Output, without any change, the listing below from its opening line up to and including the line with "R33, R58) -/".
══════════════════════════════
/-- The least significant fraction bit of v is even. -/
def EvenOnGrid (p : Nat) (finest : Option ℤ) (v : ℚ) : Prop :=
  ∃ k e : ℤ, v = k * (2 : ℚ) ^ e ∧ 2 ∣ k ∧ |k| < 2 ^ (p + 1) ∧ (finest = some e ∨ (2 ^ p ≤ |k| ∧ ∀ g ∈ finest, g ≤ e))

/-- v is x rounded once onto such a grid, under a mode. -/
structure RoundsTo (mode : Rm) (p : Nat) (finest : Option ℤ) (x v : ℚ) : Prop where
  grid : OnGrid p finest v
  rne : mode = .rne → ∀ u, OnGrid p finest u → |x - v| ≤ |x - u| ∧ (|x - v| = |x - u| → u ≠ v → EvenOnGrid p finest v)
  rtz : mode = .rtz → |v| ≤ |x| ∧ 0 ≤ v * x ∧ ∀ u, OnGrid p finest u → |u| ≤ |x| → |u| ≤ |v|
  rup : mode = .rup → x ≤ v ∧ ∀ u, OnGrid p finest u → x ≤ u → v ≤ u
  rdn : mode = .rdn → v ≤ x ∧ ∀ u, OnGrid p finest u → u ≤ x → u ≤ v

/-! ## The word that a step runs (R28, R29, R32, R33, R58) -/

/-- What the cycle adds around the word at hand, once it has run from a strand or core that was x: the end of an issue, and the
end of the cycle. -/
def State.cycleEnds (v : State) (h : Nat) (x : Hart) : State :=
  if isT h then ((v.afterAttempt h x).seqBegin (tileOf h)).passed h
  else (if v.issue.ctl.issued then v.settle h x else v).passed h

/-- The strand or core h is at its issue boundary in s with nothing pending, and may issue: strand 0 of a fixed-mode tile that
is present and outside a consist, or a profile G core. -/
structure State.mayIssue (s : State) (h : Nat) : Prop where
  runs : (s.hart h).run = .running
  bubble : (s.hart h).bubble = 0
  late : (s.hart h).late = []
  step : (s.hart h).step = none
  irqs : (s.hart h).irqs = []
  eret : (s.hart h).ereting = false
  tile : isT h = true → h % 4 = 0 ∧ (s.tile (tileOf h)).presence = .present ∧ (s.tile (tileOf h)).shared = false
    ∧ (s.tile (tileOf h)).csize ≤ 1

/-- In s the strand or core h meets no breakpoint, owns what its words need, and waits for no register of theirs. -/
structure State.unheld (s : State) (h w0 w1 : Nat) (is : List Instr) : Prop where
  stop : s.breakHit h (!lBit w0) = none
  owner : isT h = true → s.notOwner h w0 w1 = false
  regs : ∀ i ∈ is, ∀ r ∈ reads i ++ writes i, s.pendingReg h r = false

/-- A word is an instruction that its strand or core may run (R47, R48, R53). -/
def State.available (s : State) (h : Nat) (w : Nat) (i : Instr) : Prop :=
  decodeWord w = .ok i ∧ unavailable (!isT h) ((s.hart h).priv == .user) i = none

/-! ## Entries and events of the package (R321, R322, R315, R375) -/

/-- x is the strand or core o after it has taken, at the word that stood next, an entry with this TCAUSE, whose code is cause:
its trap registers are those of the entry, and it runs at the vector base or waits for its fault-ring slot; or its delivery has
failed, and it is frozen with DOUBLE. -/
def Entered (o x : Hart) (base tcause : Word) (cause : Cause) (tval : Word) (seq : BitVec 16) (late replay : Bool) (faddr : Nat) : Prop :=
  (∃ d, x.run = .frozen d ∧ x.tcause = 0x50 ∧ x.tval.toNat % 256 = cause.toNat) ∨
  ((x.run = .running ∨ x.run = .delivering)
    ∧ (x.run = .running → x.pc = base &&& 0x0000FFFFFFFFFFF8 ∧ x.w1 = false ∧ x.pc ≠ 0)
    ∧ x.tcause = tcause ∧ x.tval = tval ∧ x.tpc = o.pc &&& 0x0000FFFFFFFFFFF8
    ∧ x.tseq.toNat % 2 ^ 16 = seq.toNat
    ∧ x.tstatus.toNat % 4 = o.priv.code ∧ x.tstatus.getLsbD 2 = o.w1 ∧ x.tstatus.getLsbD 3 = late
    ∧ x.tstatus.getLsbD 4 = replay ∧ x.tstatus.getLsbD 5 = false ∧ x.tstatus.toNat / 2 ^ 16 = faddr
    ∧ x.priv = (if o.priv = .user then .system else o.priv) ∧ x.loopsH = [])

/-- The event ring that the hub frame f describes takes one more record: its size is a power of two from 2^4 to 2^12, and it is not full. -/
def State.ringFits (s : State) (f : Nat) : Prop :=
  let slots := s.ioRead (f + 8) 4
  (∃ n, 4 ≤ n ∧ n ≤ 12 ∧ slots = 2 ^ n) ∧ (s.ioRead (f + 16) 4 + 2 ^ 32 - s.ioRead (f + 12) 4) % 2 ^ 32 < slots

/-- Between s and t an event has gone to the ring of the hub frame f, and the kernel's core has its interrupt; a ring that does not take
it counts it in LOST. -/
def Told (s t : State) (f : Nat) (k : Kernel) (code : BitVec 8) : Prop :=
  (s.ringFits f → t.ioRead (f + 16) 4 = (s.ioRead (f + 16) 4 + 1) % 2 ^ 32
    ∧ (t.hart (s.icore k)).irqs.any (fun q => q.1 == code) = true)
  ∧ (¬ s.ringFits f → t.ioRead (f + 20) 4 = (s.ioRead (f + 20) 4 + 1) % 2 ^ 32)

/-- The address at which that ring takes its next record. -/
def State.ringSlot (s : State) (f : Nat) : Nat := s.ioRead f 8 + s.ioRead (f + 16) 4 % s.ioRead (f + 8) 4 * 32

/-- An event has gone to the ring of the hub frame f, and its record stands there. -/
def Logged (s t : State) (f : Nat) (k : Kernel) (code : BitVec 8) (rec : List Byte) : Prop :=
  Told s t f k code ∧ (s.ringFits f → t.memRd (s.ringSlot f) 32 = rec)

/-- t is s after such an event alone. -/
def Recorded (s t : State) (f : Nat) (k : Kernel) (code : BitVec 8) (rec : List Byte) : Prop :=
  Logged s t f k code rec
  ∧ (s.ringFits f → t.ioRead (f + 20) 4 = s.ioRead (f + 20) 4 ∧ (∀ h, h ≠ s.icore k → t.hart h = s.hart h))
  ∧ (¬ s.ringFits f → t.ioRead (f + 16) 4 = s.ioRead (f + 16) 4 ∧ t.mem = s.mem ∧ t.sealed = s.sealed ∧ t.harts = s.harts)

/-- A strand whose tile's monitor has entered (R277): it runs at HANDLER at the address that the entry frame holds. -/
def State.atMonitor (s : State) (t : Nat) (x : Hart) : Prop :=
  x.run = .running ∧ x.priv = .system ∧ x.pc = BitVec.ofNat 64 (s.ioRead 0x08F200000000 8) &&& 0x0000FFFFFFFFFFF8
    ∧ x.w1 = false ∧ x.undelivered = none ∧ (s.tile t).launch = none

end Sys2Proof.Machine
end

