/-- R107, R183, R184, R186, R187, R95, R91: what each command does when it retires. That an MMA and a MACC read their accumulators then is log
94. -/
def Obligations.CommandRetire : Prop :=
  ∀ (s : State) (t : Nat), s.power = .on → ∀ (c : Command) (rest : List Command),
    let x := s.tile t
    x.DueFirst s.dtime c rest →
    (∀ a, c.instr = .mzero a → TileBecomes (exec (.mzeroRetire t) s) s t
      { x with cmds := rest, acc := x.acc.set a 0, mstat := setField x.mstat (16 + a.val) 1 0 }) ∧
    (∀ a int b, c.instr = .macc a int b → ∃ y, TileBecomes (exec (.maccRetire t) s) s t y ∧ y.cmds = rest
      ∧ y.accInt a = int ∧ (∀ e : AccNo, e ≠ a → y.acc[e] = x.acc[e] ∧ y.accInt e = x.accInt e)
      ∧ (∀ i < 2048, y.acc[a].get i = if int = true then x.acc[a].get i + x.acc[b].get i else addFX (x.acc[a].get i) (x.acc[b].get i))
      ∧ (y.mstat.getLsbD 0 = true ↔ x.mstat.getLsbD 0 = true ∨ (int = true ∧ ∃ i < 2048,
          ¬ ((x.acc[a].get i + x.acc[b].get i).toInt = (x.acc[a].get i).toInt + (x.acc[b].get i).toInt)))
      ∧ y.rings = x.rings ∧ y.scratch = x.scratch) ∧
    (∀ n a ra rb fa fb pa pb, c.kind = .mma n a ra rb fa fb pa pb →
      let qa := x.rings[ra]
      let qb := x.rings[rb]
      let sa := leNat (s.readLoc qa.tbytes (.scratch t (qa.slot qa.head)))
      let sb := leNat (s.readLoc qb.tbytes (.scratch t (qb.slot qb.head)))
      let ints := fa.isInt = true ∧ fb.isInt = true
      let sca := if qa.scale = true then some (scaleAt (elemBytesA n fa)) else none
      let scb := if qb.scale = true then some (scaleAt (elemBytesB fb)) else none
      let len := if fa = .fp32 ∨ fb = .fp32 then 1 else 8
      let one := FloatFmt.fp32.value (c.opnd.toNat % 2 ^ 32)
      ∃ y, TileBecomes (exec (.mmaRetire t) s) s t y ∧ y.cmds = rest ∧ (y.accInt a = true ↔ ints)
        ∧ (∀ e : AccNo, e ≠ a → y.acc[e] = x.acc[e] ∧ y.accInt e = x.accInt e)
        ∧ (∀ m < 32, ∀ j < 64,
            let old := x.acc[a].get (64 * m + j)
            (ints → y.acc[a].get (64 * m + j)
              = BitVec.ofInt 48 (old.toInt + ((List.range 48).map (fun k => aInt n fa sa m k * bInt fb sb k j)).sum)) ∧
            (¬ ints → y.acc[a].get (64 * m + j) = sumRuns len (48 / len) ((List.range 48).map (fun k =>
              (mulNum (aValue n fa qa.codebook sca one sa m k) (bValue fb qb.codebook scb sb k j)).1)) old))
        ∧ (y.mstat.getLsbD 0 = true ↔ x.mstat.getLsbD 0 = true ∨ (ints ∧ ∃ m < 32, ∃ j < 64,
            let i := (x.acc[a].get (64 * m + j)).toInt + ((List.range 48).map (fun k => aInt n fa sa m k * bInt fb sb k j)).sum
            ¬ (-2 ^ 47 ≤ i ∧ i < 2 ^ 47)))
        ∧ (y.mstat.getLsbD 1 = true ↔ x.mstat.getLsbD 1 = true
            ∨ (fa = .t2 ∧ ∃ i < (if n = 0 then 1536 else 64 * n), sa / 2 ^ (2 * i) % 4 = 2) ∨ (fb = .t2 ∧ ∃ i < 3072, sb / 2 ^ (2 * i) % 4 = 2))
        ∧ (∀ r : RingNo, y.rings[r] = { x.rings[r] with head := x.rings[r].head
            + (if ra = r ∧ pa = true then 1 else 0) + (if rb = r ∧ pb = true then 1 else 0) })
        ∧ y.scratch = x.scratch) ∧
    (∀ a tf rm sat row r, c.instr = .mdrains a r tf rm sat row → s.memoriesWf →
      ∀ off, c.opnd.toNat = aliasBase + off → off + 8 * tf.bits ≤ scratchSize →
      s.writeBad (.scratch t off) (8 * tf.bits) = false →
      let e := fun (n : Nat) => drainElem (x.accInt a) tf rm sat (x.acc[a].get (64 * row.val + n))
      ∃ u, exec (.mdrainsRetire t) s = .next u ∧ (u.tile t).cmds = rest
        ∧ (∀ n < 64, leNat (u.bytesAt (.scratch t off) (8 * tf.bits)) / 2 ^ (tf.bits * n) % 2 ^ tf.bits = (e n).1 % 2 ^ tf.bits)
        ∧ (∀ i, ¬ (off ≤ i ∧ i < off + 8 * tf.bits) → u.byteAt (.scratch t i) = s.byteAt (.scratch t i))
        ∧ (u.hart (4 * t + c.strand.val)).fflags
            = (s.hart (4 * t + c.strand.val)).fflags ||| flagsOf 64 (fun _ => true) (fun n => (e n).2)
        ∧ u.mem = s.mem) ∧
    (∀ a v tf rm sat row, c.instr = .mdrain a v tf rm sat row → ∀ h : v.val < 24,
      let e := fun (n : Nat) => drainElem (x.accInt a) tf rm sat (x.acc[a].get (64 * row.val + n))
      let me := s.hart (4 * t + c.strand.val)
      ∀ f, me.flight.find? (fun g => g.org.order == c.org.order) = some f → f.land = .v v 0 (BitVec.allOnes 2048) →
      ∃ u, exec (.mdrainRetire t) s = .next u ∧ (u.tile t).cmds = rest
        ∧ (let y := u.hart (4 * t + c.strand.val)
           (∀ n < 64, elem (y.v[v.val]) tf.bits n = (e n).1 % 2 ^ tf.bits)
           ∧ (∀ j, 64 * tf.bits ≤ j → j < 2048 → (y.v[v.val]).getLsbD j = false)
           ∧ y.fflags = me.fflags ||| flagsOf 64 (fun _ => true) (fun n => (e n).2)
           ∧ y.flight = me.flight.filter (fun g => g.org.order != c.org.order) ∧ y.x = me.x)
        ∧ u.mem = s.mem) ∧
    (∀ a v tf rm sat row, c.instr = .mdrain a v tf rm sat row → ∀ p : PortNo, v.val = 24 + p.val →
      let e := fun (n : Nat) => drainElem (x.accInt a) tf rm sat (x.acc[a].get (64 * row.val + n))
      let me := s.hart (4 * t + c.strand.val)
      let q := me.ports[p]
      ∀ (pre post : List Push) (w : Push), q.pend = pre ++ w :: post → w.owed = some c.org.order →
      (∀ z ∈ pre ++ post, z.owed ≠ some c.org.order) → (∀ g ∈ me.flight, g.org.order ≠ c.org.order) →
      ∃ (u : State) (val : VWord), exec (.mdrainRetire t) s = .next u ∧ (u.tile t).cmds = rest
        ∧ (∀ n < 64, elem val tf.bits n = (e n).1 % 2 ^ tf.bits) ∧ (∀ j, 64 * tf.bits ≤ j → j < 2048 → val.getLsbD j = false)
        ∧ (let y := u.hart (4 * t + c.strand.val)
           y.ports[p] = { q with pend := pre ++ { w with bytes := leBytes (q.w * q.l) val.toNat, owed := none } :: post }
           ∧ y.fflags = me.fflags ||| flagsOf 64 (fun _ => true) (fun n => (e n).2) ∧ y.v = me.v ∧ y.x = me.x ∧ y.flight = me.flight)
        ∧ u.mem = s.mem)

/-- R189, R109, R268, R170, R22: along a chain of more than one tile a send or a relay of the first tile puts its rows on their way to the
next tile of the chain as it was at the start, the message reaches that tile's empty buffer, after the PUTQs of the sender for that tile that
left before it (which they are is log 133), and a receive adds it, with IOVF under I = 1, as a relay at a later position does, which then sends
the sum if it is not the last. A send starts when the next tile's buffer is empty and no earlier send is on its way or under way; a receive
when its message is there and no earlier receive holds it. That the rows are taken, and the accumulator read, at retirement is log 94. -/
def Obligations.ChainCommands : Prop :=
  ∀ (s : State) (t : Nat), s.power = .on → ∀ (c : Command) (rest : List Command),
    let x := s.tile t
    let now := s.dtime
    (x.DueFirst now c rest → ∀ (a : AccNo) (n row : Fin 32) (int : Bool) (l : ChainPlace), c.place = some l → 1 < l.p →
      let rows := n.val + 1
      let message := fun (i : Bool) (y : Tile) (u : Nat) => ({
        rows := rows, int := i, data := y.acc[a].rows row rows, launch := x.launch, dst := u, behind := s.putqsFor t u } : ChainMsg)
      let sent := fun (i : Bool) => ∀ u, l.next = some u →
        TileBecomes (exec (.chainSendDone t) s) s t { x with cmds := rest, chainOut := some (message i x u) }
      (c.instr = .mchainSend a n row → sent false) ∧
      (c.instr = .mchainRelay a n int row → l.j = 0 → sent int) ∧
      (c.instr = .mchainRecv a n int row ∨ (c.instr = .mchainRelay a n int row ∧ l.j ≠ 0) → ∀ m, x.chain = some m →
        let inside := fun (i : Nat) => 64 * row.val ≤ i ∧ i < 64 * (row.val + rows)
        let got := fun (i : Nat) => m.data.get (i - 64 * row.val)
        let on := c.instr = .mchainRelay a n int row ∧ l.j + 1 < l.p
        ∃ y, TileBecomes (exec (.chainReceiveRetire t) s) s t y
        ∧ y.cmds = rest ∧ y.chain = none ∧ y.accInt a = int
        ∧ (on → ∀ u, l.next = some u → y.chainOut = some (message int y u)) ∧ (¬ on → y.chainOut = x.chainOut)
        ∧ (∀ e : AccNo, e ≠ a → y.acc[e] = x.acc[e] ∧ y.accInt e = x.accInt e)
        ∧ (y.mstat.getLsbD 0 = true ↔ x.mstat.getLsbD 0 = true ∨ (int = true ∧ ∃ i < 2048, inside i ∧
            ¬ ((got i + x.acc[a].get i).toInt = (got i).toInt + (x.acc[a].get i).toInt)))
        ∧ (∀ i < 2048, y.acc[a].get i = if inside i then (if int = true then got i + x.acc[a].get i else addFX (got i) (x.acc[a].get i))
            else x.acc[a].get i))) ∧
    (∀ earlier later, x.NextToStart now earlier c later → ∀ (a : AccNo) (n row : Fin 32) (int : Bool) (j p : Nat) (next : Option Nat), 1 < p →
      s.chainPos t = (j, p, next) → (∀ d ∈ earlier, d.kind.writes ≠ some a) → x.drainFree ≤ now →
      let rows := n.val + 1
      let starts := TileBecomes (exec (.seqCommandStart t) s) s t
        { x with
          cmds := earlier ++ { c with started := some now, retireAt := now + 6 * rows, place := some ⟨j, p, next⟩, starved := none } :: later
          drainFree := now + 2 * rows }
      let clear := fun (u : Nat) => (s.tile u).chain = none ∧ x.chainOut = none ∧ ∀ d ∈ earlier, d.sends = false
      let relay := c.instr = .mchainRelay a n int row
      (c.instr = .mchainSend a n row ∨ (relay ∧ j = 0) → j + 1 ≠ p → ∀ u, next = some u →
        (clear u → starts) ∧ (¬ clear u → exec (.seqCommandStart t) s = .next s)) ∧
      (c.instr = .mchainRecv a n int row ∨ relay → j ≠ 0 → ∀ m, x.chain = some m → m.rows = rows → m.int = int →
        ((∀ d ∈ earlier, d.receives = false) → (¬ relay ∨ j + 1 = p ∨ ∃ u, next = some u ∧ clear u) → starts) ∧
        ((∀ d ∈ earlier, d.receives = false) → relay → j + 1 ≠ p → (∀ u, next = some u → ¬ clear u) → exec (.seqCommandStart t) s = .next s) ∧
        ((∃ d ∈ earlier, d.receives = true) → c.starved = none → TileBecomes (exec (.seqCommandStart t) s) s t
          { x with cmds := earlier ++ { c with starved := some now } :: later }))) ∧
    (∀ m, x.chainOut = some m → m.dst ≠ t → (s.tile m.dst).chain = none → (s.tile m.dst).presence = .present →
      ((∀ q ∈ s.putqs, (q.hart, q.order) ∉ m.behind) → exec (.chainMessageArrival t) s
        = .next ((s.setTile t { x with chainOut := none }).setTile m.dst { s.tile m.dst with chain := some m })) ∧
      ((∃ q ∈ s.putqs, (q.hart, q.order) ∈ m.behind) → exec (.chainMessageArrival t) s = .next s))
══════════════════════════════
* [EXPECTED ANSWER]
/-- The least significant fraction bit of v is even. -/
def EvenOnGrid (p : Nat) (finest : Option ℤ) (v : ℚ) : Prop :=
  ∃ k e : ℤ, v = k * (2 : ℚ) ^ e ∧ 2 ∣ k ∧ |k| < 2 ^ (p + 1) ∧ (finest = some e ∨ (2 ^ p ≤ |k| ∧ ∀ g ∈ finest, g ≤ e))

/-- v is x rounded once onto such a grid, under a mode. -/
structure RoundsTo (mode : Rm) (p : Nat) (finest : Option ℤ) (x v : ℚ) : Prop where
  grid : OnGrid p finest v
  rne : mode = .rne → ∀ u, OnGrid p finest u → |x - v| ≤ |x - u| ∧ (|x - v| = |x - u| → u ≠ v → EvenOnGrid p finest v)
  rtz : mode = .rtz → |v| ≤ |x| ∧ 0 ≤ v * x ∧ ∀ u, OnGrid p finest u → |u| ≤ |x| → |u| ≤ |v|
  rup : mode = .rup → x ≤ v ∧ ∀ u, OnGrid p finest u → x ≤ u → v ≤ u
  rdn : mode = .rdn → v ≤ x ∧ ∀ u, OnGrid p finest u → u ≤ x → u ≤ v

/-! ## The word that a step runs (R28, R29, R32, R33, R58) -/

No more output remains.